Facebook's practices before and after the Cambridge Analytica scandal formed a large part of the inquiry, with the committee calling the social media platform a threat to society and saying its executives attempted to obstruct the probe.
Committee chair Damian Collins said: “We believe that in its evidence to the committee, Facebook has often deliberately sought to frustrate our work, by giving incomplete, disingenuous and at time misleading answers to our questions."
"These are issues that the major tech companies are well aware of, yet continually fail to address. The guiding principle of the 'move fast and break things' culture seems to be that it is better to apologise than ask permission,” he added.
The report also said that "companies like Facebook should not be allowed to behave like ‘digital gangsters’ in the online world, considering themselves to be ahead of and beyond the law.”
To stop fake news and the misuse of consumers' data, the report called for a "radical shift in the balance of power between social media platforms and people."

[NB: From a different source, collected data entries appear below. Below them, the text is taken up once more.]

-- ==== Sys2Proof/Machine/Step.lean ====
section
/-! DEFINITION. One step: the next turn, and the instruction it brings, if any. -/

namespace Sys2Proof.Machine

/-- One step of the machine (R12). -/
def step (s : State) : Host.Outcome State Fault Refusal :=
  match fetch s with
  | .settled o => o
  | .run i s' => exec i s'

/-- `s` with the table word in flight and the block to move next, so that the next step runs it (log entry 11). -/
def State.withFetchWord (s : State) (nbits w : Nat) : State := placeRequest (tableWord nbits w) s

end Sys2Proof.Machine
end

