/-- How runs end, over any schedule (R106). A run ends well exactly when FAULT is none and every presented request has
a response, and its observation is those responses in request order. An early read makes it end with UNWRITTEN_READ,
whatever follows in it, and presents nothing. A reset that cuts off an accepted request ends its run without an
observation. After a fault all turns up to a reset pass without effect, and the run that the reset ends keeps its fault.
A request accepted and not completed leaves the run incomplete; the block completes it once the schedule is empty
(R105). What the host's turns do across runs and past a fault is the model's choice (log entries 2, 10 and 19). -/
def Obligations.RunsEndAsTheirTurnsSay : Prop :=
  (∀ (s : State) (requests : List Presented) (observation : List Response),
    runEnd s requests = .well observation ↔
      s.fault = none ∧ requests.map Presented.response = observation.map some) ∧
  (∀ (k : Nat) (s : State) (h : RunHistory) (f : RspField) (rest : List Turn), s.fault = none → s.rspValid = false →
    s.schedule = .read f :: rest → f ≠ .valid → .reset ∉ rest.take k →
    (followRun (k + 1) s h).2 = h ∧
      runEnd (followRun (k + 1) s h).1 (followRun (k + 1) s h).2.current = .faulted (.unwrittenRead f)) ∧
  (∀ (s : State) (h : RunHistory) (w : Word) (rest : List Turn), s.fault = none → s.inFlight = some w →
    s.schedule = .reset :: rest → h.Accounts s →
    followRun 1 s h = ({ State.reset with schedule := rest }, ⟨h.past ++ [.incomplete], []⟩)) ∧
  (∀ (s : State) (h : RunHistory) (r : FaultRecord) (pre rest : List Turn), s.fault = some r →
    s.schedule = pre ++ .reset :: rest → .reset ∉ pre →
    followRun (pre.length + 1) s h = ({ State.reset with schedule := rest }, ⟨h.past ++ [.faulted r], []⟩)) ∧
  (∀ (s : State) (w : Word), s.fault = none → s.inFlight = none → s.schedule = [.present w] →
    runEnd (followRun 1 s (startHistory s)).1 (followRun 1 s (startHistory s)).2.current = .incomplete ∧
    runEnds s = runEnds { s with schedule := [.present w, .block] })

/-- Every step keeps a run's history in account (R35, R103): each presented request but the last has its own closed-form
answer as its response, in the order presented, and so has the last unless it is in flight or raised the recorded fault;
so no response comes unrequested, out of order or twice. The closed-form answers rest on ten general-knowledge
frequencies (log entry 9). -/
def Obligations.EveryStepKeepsTheHistoryInAccount : Prop :=
  ∀ (s t : State) (h : RunHistory), h.Accounts s → step s = .next t → (recordTurn s t h).Accounts t

/-- Over every schedule, after any number of turns from any state without a fault, the history accounts for every
request of the run it has reached; and where that run ends well, its observation is its requests' own closed-form
answers in order (R35, R106). The closed-form answers rest on ten general-knowledge frequencies (log entry 9). -/
def Obligations.EveryRunIsItsRequestsAnswers : Prop :=
  ∀ (k : Nat) (s : State), s.fault = none →
    (followRun k s (startHistory s)).2.Accounts (followRun k s (startHistory s)).1 ∧
    ∀ observation, runEnd (followRun k s (startHistory s)).1 (followRun k s (startHistory s)).2.current =
        .well observation →
      ((followRun k s (startHistory s)).2.current.map Presented.req).mapM (idealAnswer Config.flOverflow) =
        .ok observation
end

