/-- A run ends well exactly when no fault is recorded and its observation lists every request's response (R106). -/
theorem runEnd_eq_well_iff (s : State) (ps : List Presented) (observation : List Response) :
    runEnd s ps = .well observation ↔ s.fault = none ∧ ps.map Presented.response = observation.map some := by
  rw [← mapM_response_eq_some_iff]
  cases hf : s.fault with
  | some r => simp [hf]
  | none => cases hm : ps.mapM Presented.response <;> simp [runEnd, hf, hm]

/-- A request without a response keeps its run from ending well. -/
theorem runEnd_ne_well_of_unanswered {p : Presented} {ps : List Presented} (hp : p ∈ ps) (hn : p.response = none)
    (s : State) (observation : List Response) : runEnd s ps ≠ .well observation := by
  intro hwell
  obtain ⟨-, hmap⟩ := (runEnd_eq_well_iff s ps observation).mp hwell
  have hmem : none ∈ observation.map some := hmap ▸ hn ▸ List.mem_map_of_mem hp
  simp at hmem

/-- Settles O45: the run cut off ends as `runEnd` says in the state the reset meets, and its end joins the runs past. -/
theorem resetBeginsANewRun : Obligations.ResetBeginsANewRun := by
  intro s h ht
  refine ⟨_, step_reset ht, rfl, readRspOk_eq_none rfl, readRspData_eq_none rfl, rfl, rfl, ?_⟩
  rw [recordTurn_reset ht]
  exact ⟨rfl, _, rfl, fun r hf => runEnd_faulted hf _, fun ⟨_, hp, hn⟩ => runEnd_ne_well_of_unanswered hp hn s⟩

end Sys2Proof.Machine

/-! ### Decoding and encoding agree (R40, R41, R48) -/

namespace Sys2Proof.Machine

/-- All the decoder accepts: an operation of the map, its reserved bits zero, with the operands of its fields. -/
theorem decode_ok_cases {w : Word} {i : Instr} (h : decode w = .ok i) :
    (field w 60 4 = 1 ∧ field w 32 28 = 0 ∧ field w 8 8 = 0 ∧
      i = .ext8 (w.extractLsb' 0 8) (field w 24 8) (field w 16 8)) ∨
    (field w 60 4 = 2 ∧ field w 32 28 = 0 ∧ i = .ext16 (w.extractLsb' 0 16) (field w 24 8) (field w 16 8)) ∨
    (field w 60 4 = 3 ∧ i = .mapaot (flag w 59) (field w 54 5)) ∨
    (field w 60 4 = 4 ∧ i = .mapsfi (flag w 53) (field w 35 18)) ∨
    (field w 60 4 = 5 ∧ i = .mapch (flag w 34) (field w 30 4)) ∨
    (field w 60 4 = 6 ∧ i = .flen (field w 0 30)) ∨
    (field w 60 4 = 7 ∧ i = .build (flag w 59) (field w 54 5) (flag w 53) (field w 35 18) (flag w 34) (field w 30 4)
      (field w 0 30)) := by
  rw [decode_eq, decodeExt8, decodeExt16] at h
  split_ifs at h <;> simp_all

/-- The fields of a Format X word are its operands, where those fit; the operand may be narrower than its field
(R40). -/
theorem formatX_fields {n op b e : Nat} (v : BitVec n) (hn : n ≤ 16) (hb : b < 2 ^ 8) (he : e < 2 ^ 8) :
    (formatX op b e v.toNat).extractLsb' 0 n = v ∧ field (formatX op b e v.toNat) 24 8 = b ∧
      field (formatX op b e v.toNat) 16 8 = e := by
  have hv : v.toNat < 2 ^ 16 := v.isLt.trans_le (Nat.pow_le_pow_right (by decide) hn)
  refine ⟨?low, ?start, ?stop⟩
  case low =>
    have hlow : (formatX op b e v.toNat).toNat % 2 ^ 16 = v.toNat := by
      rw [formatX, BitVec.toNat_ofNat]
      omega
    apply BitVec.eq_of_toNat_eq
    rw [low_eq, BitVec.toNat_ofNat, ← Nat.mod_mod_of_dvd _ (Nat.pow_dvd_pow 2 hn), hlow, Nat.mod_eq_of_lt v.isLt]
  all_goals
    rw [field_eq, formatX, BitVec.toNat_ofNat]
    omega

/-- A bit of the word as a number. -/
theorem flag_eq_iff {w : Word} {i : Nat} {b : Bool} : flag w i = b ↔ w.toNat / 2 ^ i % 2 = b.toNat := by
  rw [← flag_toNat]
  cases b <;> simp

/-- The fields of a Format H word are its operands, where those fit (R41). -/
theorem formatH_fields {op p hz c l : Nat} (po ro co : Bool) (hp : p < 2 ^ 5) (hhz : hz < 2 ^ 18) (hc : c < 2 ^ 4)
    (hl : l < 2 ^ 30) :
    flag (formatH op po p ro hz co c l) 59 = po ∧ field (formatH op po p ro hz co c l) 54 5 = p ∧
      flag (formatH op po p ro hz co c l) 53 = ro ∧ field (formatH op po p ro hz co c l) 35 18 = hz ∧
      flag (formatH op po p ro hz co c l) 34 = co ∧ field (formatH op po p ro hz co c l) 30 4 = c ∧
      field (formatH op po p ro hz co c l) 0 30 = l := by
  have := po.toNat_le
  have := ro.toNat_le
  have := co.toNat_le
  simp only [flag_eq_iff, field_eq, formatH, BitVec.toNat_ofNat]
  and_intros <;> omega

theorem wellFormed_ext8 {v : BitVec 8} {b e : Nat} :
    (Instr.ext8 v b e).wellFormed = true ↔ b < 2 ^ 8 ∧ e < 2 ^ 8 := by
  simp [Instr.wellFormed]

theorem wellFormed_ext16 {v : BitVec 16} {b e : Nat} :
    (Instr.ext16 v b e).wellFormed = true ↔ b < 2 ^ 8 ∧ e < 2 ^ 8 := by
  simp [Instr.wellFormed]

/-- Settles O2, instruction by instruction: the operation field selects the decoder's arm (`Laws.OpField`), and that
arm reads the operands back. -/
theorem decodeOfEncodeIsIdentity : Obligations.DecodeOfEncodeIsIdentity := by
  intro i hwf
  cases i with
  | ext8 v b e =>
    obtain ⟨hop, hhigh, hlow⟩ := Laws.OpField.ext8 v b e hwf
    obtain ⟨hb, he⟩ := wellFormed_ext8.mp hwf
    obtain ⟨hv, hb', he'⟩ := formatX_fields (op := 1) v (by decide) hb he
    rw [decode_of_op_ext8 hop (hhigh (by simp [opField])) (hlow rfl), encode, opField, hv, hb', he']
  | ext16 v b e =>
    obtain ⟨hop, hhigh, -⟩ := Laws.OpField.ext16 v b e hwf
    obtain ⟨hb, he⟩ := wellFormed_ext16.mp hwf
    obtain ⟨hv, hb', he'⟩ := formatX_fields (op := 2) v (by decide) hb he
    rw [decode_of_op_ext16 hop (hhigh (by simp [opField])), encode, opField, hv, hb', he']
  | mapaot ok p =>
    obtain ⟨hop, -⟩ := Laws.OpField.mapaot ok p hwf
    obtain ⟨hok, hp, -⟩ := formatH_fields (op := 3) ok false false (of_decide_eq_true hwf) (Nat.two_pow_pos 18)
      (Nat.two_pow_pos 4) (Nat.two_pow_pos 30)
    rw [decode_of_op_mapaot hop, encode, opField, hok, hp]
  | mapsfi ok hz =>
    obtain ⟨hop, -⟩ := Laws.OpField.mapsfi ok hz hwf
    obtain ⟨-, -, hok, hhz, -⟩ := formatH_fields (op := 4) false ok false (Nat.two_pow_pos 5)
      (of_decide_eq_true hwf) (Nat.two_pow_pos 4) (Nat.two_pow_pos 30)
    rw [decode_of_op_mapsfi hop, encode, opField, hok, hhz]
  | mapch ok c =>
    obtain ⟨hop, -⟩ := Laws.OpField.mapch ok c hwf
    obtain ⟨-, -, -, -, hok, hc, -⟩ := formatH_fields (op := 5) false false ok (Nat.two_pow_pos 5) (Nat.two_pow_pos 18)
      (of_decide_eq_true hwf) (Nat.two_pow_pos 30)
    rw [decode_of_op_mapch hop, encode, opField, hok, hc]
  | flen l =>
    obtain ⟨hop, -⟩ := Laws.OpField.flen l hwf
    obtain ⟨-, -, -, -, -, -, hl⟩ := formatH_fields (op := 6) false false false (Nat.two_pow_pos 5)
      (Nat.two_pow_pos 18) (Nat.two_pow_pos 4) (of_decide_eq_true hwf)
    rw [decode_of_op_flen hop, encode, opField, hl]
  | build po p ro hz co c l =>
    obtain ⟨hop, -⟩ := Laws.OpField.build po p ro hz co c l hwf
    obtain ⟨hp, hhz, hc, hl⟩ := wellFormed_build.mp hwf
    obtain ⟨hpo', hp', hro', hhz', hco', hc', hl'⟩ := formatH_fields (op := 7) po ro co hp hhz hc hl
    rw [decode_of_op_build hop, encode, opField, hpo', hp', hro', hhz', hco', hc', hl']

/-- The fields of Format H cover a BUILD word (R41), so its instruction encodes to the word itself, as an extractor
word's does (`encode_ext8_of_fields`, `encode_ext16_of_fields`). -/
theorem encode_build_of_op {w : Word} (hop : field w 60 4 = 7) :
    encode (.build (flag w 59) (field w 54 5) (flag w 53) (field w 35 18) (flag w 34) (field w 30 4) (field w 0 30)) =
      w := by
  have := w.isLt
  apply BitVec.eq_of_toNat_eq
  simp only [encode, formatH, opField, flag_toNat, field_eq, BitVec.toNat_ofNat] at *
  omega

/-- Settles O3, arm by arm of the decoder. -/
theorem decodedInstructionCarriesItsWord : Obligations.DecodedInstructionCarriesItsWord := by
  intro w i h
  rcases decode_ok_cases h with ⟨hop, hhigh, hlow, rfl⟩ | ⟨hop, hhigh, rfl⟩ | ⟨hop, rfl⟩ | ⟨hop, rfl⟩ | ⟨hop, rfl⟩ |
    ⟨hop, rfl⟩ | ⟨hop, rfl⟩
  · exact ⟨wellFormed_ext8.mpr ⟨field_lt .., field_lt ..⟩, hop.symm, fun _ => encode_ext8_of_fields hop hhigh hlow⟩
  · exact ⟨wellFormed_ext16.mpr ⟨field_lt .., field_lt ..⟩, hop.symm, fun _ => encode_ext16_of_fields hop hhigh⟩
  iterate 4 exact ⟨decide_eq_true (field_lt ..), hop.symm, by simp [opField]⟩
  · exact ⟨wellFormed_build.mpr ⟨field_lt .., field_lt .., field_lt .., field_lt ..⟩, hop.symm,
      fun _ => encode_build_of_op hop⟩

"Democracy is at risk from the malicious and relentless targeting of citizens with disinformation and personalised 'dark adverts' from unidentifiable sources, delivered through the major social media platforms we use every day," concluded the report.
"The big tech companies are failing in the duty of care they owe to their users to act against harmful content, and to respect their data privacy rights."
The report demanded:
- A compulsory code of ethics for tech companies, overseen by an independent regulator.
- That the regulator be given powers to launch legal action if companies breach the code.
- That the government reform current electoral laws and rules on overseas involvement in UK elections.
- That social media companies be forced to take down known sources of harmful content, including proven sources of disinformation.
- That tech companies operating in the UK to be taxed to help fund the work for the Information Commissioner's Office and any new regulator set up to oversee them.
In response, Facebook said: "We share the Committee's concerns about false news and election integrity and are pleased to have made a significant contribution to their investigation over the past 18 months, answering more than 700 questions and with four of our most senior executives giving evidence.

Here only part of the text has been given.